[Collection entries]
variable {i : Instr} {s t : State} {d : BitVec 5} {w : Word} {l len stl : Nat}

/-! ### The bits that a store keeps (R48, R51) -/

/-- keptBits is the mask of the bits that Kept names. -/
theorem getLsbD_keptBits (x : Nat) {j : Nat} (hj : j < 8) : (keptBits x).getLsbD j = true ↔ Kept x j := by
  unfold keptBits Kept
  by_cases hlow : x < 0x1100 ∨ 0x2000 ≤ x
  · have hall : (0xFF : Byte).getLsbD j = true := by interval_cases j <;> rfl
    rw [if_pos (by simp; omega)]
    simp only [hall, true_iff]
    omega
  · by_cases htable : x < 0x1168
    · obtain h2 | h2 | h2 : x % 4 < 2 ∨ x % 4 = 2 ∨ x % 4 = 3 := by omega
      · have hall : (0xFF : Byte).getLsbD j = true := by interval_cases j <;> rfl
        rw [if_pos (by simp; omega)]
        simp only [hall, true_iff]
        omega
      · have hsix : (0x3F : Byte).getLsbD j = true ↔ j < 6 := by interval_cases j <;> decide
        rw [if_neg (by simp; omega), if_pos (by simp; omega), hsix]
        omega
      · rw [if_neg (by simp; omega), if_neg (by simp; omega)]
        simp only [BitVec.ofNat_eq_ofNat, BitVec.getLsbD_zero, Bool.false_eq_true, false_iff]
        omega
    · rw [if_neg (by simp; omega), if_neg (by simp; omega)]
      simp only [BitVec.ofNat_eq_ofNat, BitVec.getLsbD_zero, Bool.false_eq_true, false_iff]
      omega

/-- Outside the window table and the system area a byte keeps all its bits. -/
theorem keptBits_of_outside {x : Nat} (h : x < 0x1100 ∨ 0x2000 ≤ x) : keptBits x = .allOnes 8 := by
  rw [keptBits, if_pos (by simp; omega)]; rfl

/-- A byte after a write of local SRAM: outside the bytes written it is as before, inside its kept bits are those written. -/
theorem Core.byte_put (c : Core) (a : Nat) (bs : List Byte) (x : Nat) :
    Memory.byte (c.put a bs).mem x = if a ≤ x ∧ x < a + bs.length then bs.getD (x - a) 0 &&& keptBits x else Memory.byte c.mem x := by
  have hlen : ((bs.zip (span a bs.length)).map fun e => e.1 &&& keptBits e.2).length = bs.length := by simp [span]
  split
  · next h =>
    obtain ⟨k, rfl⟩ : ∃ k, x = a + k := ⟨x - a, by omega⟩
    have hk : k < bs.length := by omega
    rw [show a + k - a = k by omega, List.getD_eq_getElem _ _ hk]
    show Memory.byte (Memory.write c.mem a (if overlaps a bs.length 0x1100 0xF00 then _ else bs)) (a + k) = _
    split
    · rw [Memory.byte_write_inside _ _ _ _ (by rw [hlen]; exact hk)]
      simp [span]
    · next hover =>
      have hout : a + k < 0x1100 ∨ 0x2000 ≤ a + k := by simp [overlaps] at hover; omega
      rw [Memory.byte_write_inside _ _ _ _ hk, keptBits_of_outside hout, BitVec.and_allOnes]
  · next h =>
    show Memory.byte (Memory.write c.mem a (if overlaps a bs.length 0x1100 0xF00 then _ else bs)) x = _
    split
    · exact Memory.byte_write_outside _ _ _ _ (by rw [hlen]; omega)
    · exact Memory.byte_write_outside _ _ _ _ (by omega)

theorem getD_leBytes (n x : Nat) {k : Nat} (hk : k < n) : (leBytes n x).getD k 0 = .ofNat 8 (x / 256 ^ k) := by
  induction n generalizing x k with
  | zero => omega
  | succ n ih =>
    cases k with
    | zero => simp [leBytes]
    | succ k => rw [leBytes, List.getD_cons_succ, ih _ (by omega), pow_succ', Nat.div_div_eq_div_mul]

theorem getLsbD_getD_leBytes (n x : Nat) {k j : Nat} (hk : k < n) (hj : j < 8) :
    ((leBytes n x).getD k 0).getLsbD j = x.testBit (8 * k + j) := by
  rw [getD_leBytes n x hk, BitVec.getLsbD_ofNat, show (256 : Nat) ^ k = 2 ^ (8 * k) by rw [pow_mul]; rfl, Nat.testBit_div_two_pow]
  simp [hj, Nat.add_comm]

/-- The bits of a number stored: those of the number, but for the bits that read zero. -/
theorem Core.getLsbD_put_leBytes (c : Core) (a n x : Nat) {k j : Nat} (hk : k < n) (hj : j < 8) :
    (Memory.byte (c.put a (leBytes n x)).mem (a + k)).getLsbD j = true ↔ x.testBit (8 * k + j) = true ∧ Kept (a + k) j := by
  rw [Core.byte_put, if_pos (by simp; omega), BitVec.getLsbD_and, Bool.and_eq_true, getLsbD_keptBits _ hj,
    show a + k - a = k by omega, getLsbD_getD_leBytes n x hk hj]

● **PROBLEM**:
Exactly reproduce the entries in their entirety.

● **EXERCISE OUTPUT**:
variable {i : Instr} {s t : State} {d : BitVec 5} {w : Word} {l len stl : Nat}

/-! ### The bits that a store keeps (R48, R51) -/

/-- keptBits is the mask of the bits that Kept names. -/
theorem getLsbD_keptBits (x : Nat) {j : Nat} (hj : j < 8) : (keptBits x).getLsbD j = true ↔ Kept x j := by
  unfold keptBits Kept
  by_cases hlow : x < 0x1100 ∨ 0x2000 ≤ x
  · have hall : (0xFF : Byte).getLsbD j = true := by interval_cases j <;> rfl
    rw [if_pos (by simp; omega)]
    simp only [hall, true_iff]
    omega
  · by_cases htable : x < 0x1168
    · obtain h2 | h2 | h2 : x % 4 < 2 ∨ x % 4 = 2 ∨ x % 4 = 3 := by omega
      · have hall : (0xFF : Byte).getLsbD j = true := by interval_cases j <;> rfl
        rw [if_pos (by simp; omega)]
        simp only [hall, true_iff]
        omega
      · have hsix : (0x3F : Byte).getLsbD j = true ↔ j < 6 := by interval_cases j <;> decide
        rw [if_neg (by simp; omega), if_pos (by simp; omega), hsix]
        omega
      · rw [if_neg (by simp; omega), if_neg (by simp; omega)]
        simp only [BitVec.ofNat_eq_ofNat, BitVec.getLsbD_zero, Bool.false_eq_true, false_iff]
        omega
    · rw [if_neg (by simp; omega), if_neg (by simp; omega)]
      simp only [BitVec.ofNat_eq_ofNat, BitVec.getLsbD_zero, Bool.false_eq_true, false_iff]
      omega

/-- Outside the window table and the system area a byte keeps all its bits. -/
theorem keptBits_of_outside {x : Nat} (h : x < 0x1100 ∨ 0x2000 ≤ x) : keptBits x = .allOnes 8 := by
  rw [keptBits, if_pos (by simp; omega)]; rfl

/-- A byte after a write of local SRAM: outside the bytes written it is as before, inside its kept bits are those written. -/
theorem Core.byte_put (c : Core) (a : Nat) (bs : List Byte) (x : Nat) :
    Memory.byte (c.put a bs).mem x = if a ≤ x ∧ x < a + bs.length then bs.getD (x - a) 0 &&& keptBits x else Memory.byte c.mem x := by
  have hlen : ((bs.zip (span a bs.length)).map fun e => e.1 &&& keptBits e.2).length = bs.length := by simp [span]
  split
  · next h =>
    obtain ⟨k, rfl⟩ : ∃ k, x = a + k := ⟨x - a, by omega⟩
    have hk : k < bs.length := by omega
    rw [show a + k - a = k by omega, List.getD_eq_getElem _ _ hk]
    show Memory.byte (Memory.write c.mem a (if overlaps a bs.length 0x1100 0xF00 then _ else bs)) (a + k) = _
    split
    · rw [Memory.byte_write_inside _ _ _ _ (by rw [hlen]; exact hk)]
      simp [span]
    · next hover =>
      have hout : a + k < 0x1100 ∨ 0x2000 ≤ a + k := by simp [overlaps] at hover; omega
      rw [Memory.byte_write_inside _ _ _ _ hk, keptBits_of_outside hout, BitVec.and_allOnes]
  · next h =>
    show Memory.byte (Memory.write c.mem a (if overlaps a bs.length 0x1100 0xF00 then _ else bs)) x = _
    split
    · exact Memory.byte_write_outside _ _ _ _ (by rw [hlen]; omega)
    · exact Memory.byte_write_outside _ _ _ _ (by omega)

theorem getD_leBytes (n x : Nat) {k : Nat} (hk : k < n) : (leBytes n x).getD k 0 = .ofNat 8 (x / 256 ^ k) := by
  induction n generalizing x k with
  | zero => omega
  | succ n ih =>
    cases k with
    | zero => simp [leBytes]
    | succ k => rw [leBytes, List.getD_cons_succ, ih _ (by omega), pow_succ', Nat.div_div_eq_div_mul]

theorem getLsbD_getD_leBytes (n x : Nat) {k j : Nat} (hk : k < n) (hj : j < 8) :
    ((leBytes n x).getD k 0).getLsbD j = x.testBit (8 * k + j) := by
  rw [getD_leBytes n x hk, BitVec.getLsbD_ofNat, show (256 : Nat) ^ k = 2 ^ (8 * k) by rw [pow_mul]; rfl, Nat.testBit_div_two_pow]
  simp [hj, Nat.add_comm]

/-- The bits of a number stored: those of the number, but for the bits that read zero. -/
theorem Core.getLsbD_put_leBytes (c : Core) (a n x : Nat) {k j : Nat} (hk : k < n) (hj : j < 8) :
    (Memory.byte (c.put a (leBytes n x)).mem (a + k)).getLsbD j = true ↔ x.testBit (8 * k + j) = true ∧ Kept (a + k) j := by
  rw [Core.byte_put, if_pos (by simp; omega), BitVec.getLsbD_and, Bool.and_eq_true, getLsbD_keptBits _ hj,
    show a + k - a = k by omega, getLsbD_getD_leBytes n x hk hj]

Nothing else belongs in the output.